Fabrication of Metal–Oxide–Diamond Field-Effect Transistors with Submicron-Sized Gate Length on Boron-Doped (111) H-Terminated Surfaces Using Electron Beam Evaporated SiO2 and Al2O3

Abstract

A H-terminated surface conductive layer of B-doped diamond on a (111) surface was used to fabricate a metal–oxide–semiconductor field-effect transistor (MOSFET) using an electron beam evaporated SiO2 or Al2O3 gate insulator and a Cu-metal stacked gate.
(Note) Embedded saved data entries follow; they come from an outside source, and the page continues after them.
-- ==== Sys2Proof/Machine/State.lean ====
section
/-! DEFINITION. The state of the machine: every piece of state of spec/10_state.md R30, the ports of
spec/30_encoding.md R52, the results in flight of spec/70_reset_and_hazards.md R104, and the parameters of R9. -/

namespace Sys2Proof.Machine

/-- Why a step ends in a fault.  There is no reason: "The block raises no exception and takes no trap" (R83), and "A
model of the block has no hang and no stuck state for any table and any request in its domain" (R103).  `Fault`,
`FaultUnmapped` and `RangeOverflow` are results (`AccessResult`), not machine faults. -/
inductive Fault where
  deriving DecidableEq, Repr

/-- Why a step is refused. -/
inductive Refusal where
  /-- An instruction with no meaning yet.  Raised by no arm of `exec` in this model.  Safe. -/
  | notModelled (mnemonic : String)
  /-- `req_op = 0b11` was sampled: "A model refuses a request with this code" (R50, I7).  Raised by `fetchRequest`.
  Safe: the block may answer anything. -/
  | reservedOperation
  /-- The host changes an input in the window in which R100 forbids it: "a model refuses such a run" (R100, I6).  Seen in
  the input `stable`, and inside an evaluation at latency 0 also in inputs that differ from the evaluation's snapshot.
  Raised by `fetchRequest` and `fetchEntry`.  Safe: the block may answer anything. -/
  | inputsChanged
  deriving DecidableEq, Repr

/-- A RegionTable entry: the pair `(cfg[i], addr[i])` (R19). -/
structure Entry where
  cfg : Byte
  addr : Word
  deriving DecidableEq, Repr

/-- The RegionTable: exactly 64 entries, by its type (R19, R88). -/
abbrev Table := Vector Entry 64

/-- `cfg[i]` (R13, R21). -/
def Table.cfg (T : Table) (i : Index) : Byte := T[i].cfg

/-- `addr[i]` (R13, R24). -/
def Table.addr (T : Table) (i : Index) : Word := T[i].addr

/-- The table whose entries are all `cfg=0x00 addr=0x00000000` (R54, R97). -/
def Table.zero : Table := Vector.replicate 64 ⟨0, 0⟩

/-- The AccessRequest `q = (t, op)` (R26). -/
structure Request where
  t : Word
  op : Op
  deriving DecidableEq, Repr

/-- The AccessResult (R27). -/
inductive AccessResult where
  | granted (i : Index)
  | fault (i : Index)
  | faultUnmapped
  | rangeOverflow (i : Index)
  deriving DecidableEq, Repr

/-- A trace record (R77). -/
structure TraceRecord where
  index : Index
  mode : Mode
  configBits : Byte
  base : Word
  limit : Word
  matched : Bool
  deriving DecidableEq, Repr

/-- The outputs for one sample: the result, and the trace when the block has that output (R28, R30, R52).
The wires `res_kind`, `res_index`, `tr_valid` and the others are views of it (Machine/Ports.lean). -/
structure Output where
  result : AccessResult
  trace : Option (List TraceRecord)
  deriving DecidableEq, Repr

/-- What the host drives (R30, R52). -/
structure Inputs where
  /-- `tbl_cfg[0..63]`, `tbl_addr[0..63]` -/
  table : Table
  /-- `req_addr` -/
  reqAddr : Word
  /-- `req_op`, all four codes (R49, R50) -/
  reqOp : BitVec 2
  /-- `req_valid`; a port only when `EVAL_LATENCY > 0` (R52), and not read at latency 0 -/
  reqValid : Bool
  /-- The model's own, no wire: the host keeps the duty of R100, that is, changes no input in the window in which R100
  forbids it (at latency 0 while it reads the answer, at latency > 0 at the sampling edge).  notes/assumptions/5.md. -/
  stable : Bool
  deriving DecidableEq, Repr

/-- All inputs driven to zero, and stable. -/
def Inputs.zero : Inputs := ⟨Table.zero, 0, 0, false, true⟩

/-- The transient state inside one evaluation (R29): `Scanning(index)` when `active`, with the snapshot of the table and
the request the evaluation was given (R39) and the records emitted so far, in order (R65). -/
structure Scan where
  active : Bool
  index : Index
  req : Request
  table : Table
  trace : List TraceRecord
  deriving DecidableEq, Repr

/-- Between evaluations: no scan, which "does not survive the evaluation" (R29). -/
def Scan.idle : Scan := ⟨false, 0, ⟨0, .read⟩, Table.zero, []⟩

/-- A sample whose answer is not out yet (R104): it is the output `due` clock cycles from now. -/
structure InFlight where
  due : Nat
  output : Output
  deriving DecidableEq, Repr

/-- The machine. -/
structure State where
  /-- the parameters of R9; no step changes them -/
  config : Config
  /-- the input ports, driven by the host; no step changes them (R25) -/
  inputs : Inputs
  /-- the scan of the evaluation in progress (R29) -/
  scan : Scan
  /-- at latency > 0, the samples whose answers are still to come, oldest first (R104) -/
  pipe : List InFlight
  /-- the output of the last evaluation: at latency 0 the answer the last evaluation gave (R65; what the wires carry
  then follows the inputs, `State.portOut`), at latency > 0 what the output ports hold, `none` whenever `res_valid = 0`;
  `none` before the first sample (R96, I10) -/
  out : Option Output
  deriving DecidableEq, Repr

/-- The machine right after power-on, for the parameters of a realization and whatever the host drives: nothing
sampled, so no scan, nothing in flight and no valid output (R96, R97). -/
def State.atReset (c : Config) (ins : Inputs) : State := ⟨c, ins, Scan.idle, [], none⟩

/-- The reset state of the host's interface.  The block has no reset input and gives its inputs no reset value (R96,
R97); the zeros driven here and the parameters are a DESIGN CHOICE (notes/assumptions/1.md and 2.md), and statements
about the machine after reset are made over `State.atReset c ins` for every `c` and `ins`. -/
def State.reset : State := State.atReset Config.reference Inputs.zero

end Sys2Proof.Machine
end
When the bulk carrier concentration was approximately 1015/cm3 and the B-doped diamond layer was 1.5 μm thick, the surface carrier mobility of the H-terminated surface on the (111) diamond before FET processing was 35 cm2/Vs and the surface carrier concentration was 1.5 × 1013/cm2. For the SiO2 gate (0.76 μm long and 50 μm wide), the maximum measured drain current at a gate voltage of −3.0 V was −75 mA/mm and the maximum transconductance was 24 mS/mm, and for the Al2O3 gate (0.64 μm long and 50 μm wide), these features were −86 mA/mm and 15 mS/mm, respectively. These values are among the highest reported direct-current (DC) characteristics for a diamond homoepitaxial (111) MOSFET.